Goal of the exercise
From the records below, set down exactly the lines starting with the line that contains "(R181); 0 -/" and going on through the line that contains "only (R426) -/". Nothing else is wanted.

☆ ☆ ☆ ☆

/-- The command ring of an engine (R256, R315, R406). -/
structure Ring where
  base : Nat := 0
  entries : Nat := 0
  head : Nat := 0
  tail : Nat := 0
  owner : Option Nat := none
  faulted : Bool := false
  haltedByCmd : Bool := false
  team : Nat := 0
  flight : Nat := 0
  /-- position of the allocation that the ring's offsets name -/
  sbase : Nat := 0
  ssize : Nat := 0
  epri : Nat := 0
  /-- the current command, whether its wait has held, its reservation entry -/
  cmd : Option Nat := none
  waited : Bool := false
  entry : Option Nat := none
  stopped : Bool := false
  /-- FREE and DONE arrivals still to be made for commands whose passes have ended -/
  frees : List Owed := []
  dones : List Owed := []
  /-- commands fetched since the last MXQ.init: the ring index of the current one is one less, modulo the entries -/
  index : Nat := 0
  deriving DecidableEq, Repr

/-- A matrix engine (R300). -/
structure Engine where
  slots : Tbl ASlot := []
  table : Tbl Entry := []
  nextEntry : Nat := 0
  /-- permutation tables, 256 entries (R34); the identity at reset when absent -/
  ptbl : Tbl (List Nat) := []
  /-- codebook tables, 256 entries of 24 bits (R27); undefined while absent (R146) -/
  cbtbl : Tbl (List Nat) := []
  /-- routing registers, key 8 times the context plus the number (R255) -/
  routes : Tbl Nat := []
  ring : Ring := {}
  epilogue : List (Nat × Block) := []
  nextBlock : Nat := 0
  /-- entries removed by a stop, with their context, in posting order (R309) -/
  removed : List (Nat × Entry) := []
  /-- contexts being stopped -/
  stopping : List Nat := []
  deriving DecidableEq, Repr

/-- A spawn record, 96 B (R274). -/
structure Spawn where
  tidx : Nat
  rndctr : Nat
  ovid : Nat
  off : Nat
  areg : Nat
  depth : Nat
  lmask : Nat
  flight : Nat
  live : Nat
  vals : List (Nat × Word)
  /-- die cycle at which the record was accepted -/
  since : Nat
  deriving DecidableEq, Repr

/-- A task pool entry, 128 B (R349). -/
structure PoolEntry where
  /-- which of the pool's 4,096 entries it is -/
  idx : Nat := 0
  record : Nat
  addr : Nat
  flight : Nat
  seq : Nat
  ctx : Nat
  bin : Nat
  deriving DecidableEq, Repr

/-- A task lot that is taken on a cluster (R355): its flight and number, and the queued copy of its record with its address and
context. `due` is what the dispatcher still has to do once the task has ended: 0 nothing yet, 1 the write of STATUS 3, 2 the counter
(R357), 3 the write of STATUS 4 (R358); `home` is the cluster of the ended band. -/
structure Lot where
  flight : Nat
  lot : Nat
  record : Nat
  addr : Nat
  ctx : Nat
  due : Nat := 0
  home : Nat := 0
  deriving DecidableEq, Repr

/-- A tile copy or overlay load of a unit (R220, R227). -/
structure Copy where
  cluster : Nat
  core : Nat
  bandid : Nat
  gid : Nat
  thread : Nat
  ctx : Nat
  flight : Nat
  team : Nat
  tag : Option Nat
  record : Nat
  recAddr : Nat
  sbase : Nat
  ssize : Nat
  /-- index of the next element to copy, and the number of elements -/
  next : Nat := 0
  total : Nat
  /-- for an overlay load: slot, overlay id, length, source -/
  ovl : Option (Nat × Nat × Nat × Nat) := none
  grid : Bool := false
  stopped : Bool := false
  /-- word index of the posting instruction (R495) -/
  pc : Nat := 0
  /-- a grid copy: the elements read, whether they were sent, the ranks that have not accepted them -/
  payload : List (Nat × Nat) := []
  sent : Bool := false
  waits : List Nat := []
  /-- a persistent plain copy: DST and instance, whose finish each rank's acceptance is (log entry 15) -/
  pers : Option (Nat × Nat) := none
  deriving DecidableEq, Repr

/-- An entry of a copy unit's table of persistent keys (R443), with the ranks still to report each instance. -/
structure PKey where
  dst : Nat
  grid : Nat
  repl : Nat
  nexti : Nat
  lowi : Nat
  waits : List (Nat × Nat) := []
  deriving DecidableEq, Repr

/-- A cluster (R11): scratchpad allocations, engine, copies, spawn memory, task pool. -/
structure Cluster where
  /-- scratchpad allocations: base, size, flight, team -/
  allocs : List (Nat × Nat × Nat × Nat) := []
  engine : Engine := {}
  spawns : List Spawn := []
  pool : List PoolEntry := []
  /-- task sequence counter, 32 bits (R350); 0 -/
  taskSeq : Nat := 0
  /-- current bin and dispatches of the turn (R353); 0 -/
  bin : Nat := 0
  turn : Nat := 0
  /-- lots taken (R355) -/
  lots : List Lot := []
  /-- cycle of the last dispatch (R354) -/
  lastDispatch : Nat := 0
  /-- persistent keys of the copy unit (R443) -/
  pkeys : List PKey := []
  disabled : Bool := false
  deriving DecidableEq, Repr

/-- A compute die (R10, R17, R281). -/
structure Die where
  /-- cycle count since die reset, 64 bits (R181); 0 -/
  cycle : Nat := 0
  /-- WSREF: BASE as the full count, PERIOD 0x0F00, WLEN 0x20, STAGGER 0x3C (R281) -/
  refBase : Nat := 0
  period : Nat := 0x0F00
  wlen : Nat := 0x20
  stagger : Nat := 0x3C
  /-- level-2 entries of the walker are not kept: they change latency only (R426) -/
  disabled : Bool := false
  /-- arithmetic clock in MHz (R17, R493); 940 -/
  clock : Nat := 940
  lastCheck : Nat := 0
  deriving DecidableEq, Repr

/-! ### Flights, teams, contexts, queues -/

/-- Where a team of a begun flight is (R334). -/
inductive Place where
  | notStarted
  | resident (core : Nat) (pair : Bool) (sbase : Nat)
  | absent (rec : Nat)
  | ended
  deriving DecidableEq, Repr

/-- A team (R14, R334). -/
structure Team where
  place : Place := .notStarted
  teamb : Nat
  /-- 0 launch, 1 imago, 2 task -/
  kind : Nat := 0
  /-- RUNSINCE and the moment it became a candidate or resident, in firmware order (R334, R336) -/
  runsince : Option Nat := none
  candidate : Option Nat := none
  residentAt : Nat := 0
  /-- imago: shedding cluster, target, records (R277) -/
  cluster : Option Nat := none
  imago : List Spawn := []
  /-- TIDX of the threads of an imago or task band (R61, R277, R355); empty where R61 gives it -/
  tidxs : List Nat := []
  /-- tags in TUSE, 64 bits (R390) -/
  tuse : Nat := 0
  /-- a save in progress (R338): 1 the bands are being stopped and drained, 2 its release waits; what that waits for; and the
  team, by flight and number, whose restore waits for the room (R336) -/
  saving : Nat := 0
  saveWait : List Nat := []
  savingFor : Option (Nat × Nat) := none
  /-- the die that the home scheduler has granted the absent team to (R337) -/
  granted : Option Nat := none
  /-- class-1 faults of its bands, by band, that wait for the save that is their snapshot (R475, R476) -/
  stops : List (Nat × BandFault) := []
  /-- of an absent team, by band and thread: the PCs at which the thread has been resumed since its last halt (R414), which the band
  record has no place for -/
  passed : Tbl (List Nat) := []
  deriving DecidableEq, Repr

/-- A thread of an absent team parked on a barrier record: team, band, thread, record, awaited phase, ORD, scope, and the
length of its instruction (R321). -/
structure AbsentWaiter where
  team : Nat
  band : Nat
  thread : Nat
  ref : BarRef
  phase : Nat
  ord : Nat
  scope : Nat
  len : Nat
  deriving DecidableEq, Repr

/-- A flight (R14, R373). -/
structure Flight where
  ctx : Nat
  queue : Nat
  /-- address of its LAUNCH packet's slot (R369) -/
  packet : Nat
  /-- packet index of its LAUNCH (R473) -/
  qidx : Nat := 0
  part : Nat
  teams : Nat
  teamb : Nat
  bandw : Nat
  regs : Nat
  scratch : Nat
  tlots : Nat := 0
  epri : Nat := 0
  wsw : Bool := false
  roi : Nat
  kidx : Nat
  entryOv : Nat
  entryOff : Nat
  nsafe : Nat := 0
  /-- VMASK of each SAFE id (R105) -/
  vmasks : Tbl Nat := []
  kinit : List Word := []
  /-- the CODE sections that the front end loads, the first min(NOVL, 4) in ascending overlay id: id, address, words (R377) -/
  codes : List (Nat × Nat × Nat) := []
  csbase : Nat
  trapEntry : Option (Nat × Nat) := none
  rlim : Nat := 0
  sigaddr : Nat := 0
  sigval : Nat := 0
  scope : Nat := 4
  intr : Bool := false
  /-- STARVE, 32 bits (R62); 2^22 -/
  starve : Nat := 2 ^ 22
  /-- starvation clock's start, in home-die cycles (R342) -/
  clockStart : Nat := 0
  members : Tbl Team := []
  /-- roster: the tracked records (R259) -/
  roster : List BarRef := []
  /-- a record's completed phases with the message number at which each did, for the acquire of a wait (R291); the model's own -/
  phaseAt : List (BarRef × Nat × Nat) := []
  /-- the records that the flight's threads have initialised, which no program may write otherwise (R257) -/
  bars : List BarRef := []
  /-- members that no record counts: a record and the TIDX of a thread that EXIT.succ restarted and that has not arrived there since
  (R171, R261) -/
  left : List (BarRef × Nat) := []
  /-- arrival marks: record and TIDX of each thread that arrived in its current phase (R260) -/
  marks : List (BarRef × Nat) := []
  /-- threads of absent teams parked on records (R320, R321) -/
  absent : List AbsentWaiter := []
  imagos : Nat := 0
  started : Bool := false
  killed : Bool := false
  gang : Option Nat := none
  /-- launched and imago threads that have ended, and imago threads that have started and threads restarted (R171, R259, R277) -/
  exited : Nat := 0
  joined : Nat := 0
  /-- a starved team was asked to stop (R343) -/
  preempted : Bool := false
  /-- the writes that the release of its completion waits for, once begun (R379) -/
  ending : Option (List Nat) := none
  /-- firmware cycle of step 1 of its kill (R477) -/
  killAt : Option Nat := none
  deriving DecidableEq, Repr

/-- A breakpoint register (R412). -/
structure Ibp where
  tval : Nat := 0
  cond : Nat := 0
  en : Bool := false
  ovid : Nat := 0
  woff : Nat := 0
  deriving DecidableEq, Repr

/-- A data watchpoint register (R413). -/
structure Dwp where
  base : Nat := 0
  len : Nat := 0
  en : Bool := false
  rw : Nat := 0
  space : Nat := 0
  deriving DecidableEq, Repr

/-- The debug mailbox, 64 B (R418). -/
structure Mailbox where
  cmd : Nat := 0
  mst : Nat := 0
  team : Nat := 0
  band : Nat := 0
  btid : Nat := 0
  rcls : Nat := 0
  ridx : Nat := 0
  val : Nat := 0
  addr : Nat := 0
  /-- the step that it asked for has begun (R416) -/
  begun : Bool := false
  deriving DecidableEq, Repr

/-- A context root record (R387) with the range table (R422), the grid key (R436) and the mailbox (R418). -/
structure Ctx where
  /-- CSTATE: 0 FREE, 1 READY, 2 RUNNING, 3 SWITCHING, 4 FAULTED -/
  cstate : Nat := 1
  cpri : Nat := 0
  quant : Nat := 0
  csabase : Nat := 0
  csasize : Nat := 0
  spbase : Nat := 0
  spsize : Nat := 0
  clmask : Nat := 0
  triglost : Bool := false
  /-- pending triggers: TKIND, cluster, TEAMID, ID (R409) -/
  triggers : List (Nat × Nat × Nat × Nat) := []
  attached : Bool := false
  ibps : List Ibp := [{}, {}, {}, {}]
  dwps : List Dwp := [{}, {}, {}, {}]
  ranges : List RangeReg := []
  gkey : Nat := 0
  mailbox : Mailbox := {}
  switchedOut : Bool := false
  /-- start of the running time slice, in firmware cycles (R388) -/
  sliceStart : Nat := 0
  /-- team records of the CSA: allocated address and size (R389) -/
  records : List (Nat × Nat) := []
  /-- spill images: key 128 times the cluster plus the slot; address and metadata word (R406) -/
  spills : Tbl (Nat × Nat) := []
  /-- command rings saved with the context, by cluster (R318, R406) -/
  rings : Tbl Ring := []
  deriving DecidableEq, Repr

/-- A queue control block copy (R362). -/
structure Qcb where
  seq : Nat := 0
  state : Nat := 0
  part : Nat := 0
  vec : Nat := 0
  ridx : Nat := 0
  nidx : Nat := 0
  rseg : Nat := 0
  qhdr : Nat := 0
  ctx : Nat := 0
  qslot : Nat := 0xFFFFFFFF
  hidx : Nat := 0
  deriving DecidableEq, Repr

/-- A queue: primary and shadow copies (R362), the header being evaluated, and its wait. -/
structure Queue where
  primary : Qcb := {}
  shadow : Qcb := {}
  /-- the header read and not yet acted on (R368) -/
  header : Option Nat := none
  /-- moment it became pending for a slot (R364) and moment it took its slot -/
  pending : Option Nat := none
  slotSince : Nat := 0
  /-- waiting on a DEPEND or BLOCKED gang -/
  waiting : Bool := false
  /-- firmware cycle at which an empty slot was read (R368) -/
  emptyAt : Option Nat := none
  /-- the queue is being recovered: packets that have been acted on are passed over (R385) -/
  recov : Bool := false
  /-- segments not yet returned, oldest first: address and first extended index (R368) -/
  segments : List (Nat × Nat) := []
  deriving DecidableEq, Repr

☆ ☆ ☆ ☆

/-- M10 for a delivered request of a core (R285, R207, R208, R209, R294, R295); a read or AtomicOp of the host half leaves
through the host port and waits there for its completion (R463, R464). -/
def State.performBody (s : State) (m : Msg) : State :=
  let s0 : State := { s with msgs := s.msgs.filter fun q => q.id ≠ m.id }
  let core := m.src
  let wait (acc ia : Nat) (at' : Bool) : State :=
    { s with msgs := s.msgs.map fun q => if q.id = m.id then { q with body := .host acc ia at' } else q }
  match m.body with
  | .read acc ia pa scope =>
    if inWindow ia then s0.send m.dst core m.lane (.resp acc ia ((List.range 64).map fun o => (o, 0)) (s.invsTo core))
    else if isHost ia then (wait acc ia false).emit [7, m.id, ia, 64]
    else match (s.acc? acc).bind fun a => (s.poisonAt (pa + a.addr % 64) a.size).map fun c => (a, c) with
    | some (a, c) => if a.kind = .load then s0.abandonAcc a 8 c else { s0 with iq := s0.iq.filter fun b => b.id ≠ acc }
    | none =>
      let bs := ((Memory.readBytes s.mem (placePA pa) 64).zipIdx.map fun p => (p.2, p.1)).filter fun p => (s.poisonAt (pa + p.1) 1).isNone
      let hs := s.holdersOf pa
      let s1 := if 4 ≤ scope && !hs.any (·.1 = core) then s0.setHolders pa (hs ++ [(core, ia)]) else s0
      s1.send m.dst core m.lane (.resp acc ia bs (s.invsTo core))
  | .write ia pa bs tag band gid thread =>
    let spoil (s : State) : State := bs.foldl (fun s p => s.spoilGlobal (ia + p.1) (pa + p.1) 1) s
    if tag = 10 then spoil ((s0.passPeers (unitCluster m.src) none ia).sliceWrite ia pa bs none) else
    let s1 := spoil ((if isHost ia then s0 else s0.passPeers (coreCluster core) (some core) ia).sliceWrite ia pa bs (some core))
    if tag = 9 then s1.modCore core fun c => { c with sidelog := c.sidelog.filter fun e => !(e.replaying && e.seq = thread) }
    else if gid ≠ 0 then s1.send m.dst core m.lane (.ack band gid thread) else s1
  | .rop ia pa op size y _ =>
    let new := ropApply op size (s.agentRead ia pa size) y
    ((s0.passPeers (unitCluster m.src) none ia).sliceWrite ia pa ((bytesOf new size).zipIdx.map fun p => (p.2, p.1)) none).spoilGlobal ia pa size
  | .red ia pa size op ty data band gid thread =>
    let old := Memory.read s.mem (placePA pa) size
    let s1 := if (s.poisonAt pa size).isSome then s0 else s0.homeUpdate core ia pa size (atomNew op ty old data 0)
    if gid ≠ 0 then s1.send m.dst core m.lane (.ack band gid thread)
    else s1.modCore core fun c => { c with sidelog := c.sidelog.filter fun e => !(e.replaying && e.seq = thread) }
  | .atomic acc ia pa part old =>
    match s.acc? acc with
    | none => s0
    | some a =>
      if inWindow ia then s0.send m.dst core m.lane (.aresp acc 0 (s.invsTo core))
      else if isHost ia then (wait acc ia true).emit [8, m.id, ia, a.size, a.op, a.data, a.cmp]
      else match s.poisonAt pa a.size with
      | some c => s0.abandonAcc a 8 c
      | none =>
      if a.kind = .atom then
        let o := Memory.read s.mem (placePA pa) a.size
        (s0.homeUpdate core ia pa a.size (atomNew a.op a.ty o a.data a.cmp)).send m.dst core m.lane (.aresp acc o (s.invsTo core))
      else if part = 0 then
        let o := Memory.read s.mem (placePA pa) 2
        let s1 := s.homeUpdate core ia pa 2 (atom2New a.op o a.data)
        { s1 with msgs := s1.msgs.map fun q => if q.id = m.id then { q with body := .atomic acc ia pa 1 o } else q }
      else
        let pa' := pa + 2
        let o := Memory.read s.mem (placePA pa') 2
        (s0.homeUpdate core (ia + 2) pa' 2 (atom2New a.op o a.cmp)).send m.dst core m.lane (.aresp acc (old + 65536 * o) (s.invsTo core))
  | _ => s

☆ ☆ ☆ ☆

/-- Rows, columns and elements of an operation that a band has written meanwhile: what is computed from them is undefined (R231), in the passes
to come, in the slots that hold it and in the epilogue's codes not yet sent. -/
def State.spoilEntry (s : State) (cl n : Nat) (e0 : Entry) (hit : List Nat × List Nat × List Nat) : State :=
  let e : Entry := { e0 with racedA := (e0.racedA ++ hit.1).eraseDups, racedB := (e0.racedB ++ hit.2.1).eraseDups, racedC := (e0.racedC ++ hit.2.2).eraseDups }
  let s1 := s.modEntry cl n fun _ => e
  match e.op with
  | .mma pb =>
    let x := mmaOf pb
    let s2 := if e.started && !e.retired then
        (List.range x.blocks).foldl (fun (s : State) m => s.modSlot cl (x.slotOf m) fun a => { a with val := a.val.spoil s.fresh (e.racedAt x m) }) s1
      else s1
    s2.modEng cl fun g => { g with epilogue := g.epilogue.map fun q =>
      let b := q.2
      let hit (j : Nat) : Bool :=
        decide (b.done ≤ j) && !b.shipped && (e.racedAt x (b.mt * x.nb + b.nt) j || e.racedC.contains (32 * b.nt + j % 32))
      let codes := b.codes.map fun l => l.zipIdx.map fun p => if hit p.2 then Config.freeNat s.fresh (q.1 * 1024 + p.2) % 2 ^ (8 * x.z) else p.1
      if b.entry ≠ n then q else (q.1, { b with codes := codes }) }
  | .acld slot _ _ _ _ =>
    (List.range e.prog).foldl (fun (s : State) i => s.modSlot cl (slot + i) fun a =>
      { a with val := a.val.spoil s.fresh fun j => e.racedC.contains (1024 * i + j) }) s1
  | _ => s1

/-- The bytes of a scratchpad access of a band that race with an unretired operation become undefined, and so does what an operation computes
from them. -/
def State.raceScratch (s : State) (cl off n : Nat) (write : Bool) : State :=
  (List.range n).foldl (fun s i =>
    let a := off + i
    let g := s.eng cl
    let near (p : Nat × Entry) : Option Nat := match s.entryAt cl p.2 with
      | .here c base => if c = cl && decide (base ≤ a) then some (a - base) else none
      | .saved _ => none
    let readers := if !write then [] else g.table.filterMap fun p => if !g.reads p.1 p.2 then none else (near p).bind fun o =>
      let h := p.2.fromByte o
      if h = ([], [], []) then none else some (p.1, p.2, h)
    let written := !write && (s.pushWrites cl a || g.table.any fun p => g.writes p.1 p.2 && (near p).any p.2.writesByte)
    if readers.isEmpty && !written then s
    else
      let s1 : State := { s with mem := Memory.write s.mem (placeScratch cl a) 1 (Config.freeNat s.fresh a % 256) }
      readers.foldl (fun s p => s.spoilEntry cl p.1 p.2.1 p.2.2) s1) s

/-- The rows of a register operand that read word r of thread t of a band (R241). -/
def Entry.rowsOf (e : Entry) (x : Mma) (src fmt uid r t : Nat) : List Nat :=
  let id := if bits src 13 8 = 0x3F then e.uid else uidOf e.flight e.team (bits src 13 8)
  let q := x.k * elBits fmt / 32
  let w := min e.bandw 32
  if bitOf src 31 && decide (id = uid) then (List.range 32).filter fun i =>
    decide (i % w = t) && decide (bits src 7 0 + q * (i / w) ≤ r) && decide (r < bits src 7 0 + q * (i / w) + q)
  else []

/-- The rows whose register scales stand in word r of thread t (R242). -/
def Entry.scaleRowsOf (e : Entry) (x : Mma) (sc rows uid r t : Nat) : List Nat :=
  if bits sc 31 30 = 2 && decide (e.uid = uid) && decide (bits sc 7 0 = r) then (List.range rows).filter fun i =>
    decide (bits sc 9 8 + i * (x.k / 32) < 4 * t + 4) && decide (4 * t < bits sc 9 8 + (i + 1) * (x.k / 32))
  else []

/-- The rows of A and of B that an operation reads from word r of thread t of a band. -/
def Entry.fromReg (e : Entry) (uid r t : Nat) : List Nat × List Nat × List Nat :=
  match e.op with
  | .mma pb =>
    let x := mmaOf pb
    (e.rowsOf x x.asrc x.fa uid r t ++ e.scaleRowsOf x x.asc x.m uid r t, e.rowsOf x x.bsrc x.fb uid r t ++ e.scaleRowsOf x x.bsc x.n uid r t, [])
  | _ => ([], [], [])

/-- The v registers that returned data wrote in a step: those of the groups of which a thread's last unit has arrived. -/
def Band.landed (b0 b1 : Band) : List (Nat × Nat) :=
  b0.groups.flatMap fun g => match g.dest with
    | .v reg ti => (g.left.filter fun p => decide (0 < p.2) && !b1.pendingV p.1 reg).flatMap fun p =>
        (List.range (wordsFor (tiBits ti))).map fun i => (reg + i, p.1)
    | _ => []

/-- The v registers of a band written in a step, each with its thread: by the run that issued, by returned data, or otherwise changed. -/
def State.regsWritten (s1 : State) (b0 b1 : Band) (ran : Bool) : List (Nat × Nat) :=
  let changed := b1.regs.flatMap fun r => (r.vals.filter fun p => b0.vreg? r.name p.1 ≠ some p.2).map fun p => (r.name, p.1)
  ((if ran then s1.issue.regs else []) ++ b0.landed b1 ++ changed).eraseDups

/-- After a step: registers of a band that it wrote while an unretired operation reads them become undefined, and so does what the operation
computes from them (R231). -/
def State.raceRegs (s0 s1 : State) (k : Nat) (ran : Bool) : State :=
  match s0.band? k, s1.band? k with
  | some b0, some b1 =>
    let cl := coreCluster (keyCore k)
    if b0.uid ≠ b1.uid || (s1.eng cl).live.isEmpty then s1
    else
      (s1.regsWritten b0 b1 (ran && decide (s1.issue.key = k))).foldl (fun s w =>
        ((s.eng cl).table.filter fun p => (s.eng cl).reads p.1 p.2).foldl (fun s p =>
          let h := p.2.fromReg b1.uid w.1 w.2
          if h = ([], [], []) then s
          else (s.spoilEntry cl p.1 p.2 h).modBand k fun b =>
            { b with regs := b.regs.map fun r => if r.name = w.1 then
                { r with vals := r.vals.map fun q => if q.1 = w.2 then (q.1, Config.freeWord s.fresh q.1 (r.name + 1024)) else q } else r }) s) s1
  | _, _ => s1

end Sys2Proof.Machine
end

☆ ☆ ☆ ☆

Finished exercise
  /-- cycle count since die reset, 64 bits (R181); 0 -/
  cycle : Nat := 0
  /-- WSREF: BASE as the full count, PERIOD 0x0F00, WLEN 0x20, STAGGER 0x3C (R281) -/
  refBase : Nat := 0
  period : Nat := 0x0F00
  wlen : Nat := 0x20
  stagger : Nat := 0x3C
  /-- level-2 entries of the walker are not kept: they change latency only (R426) -/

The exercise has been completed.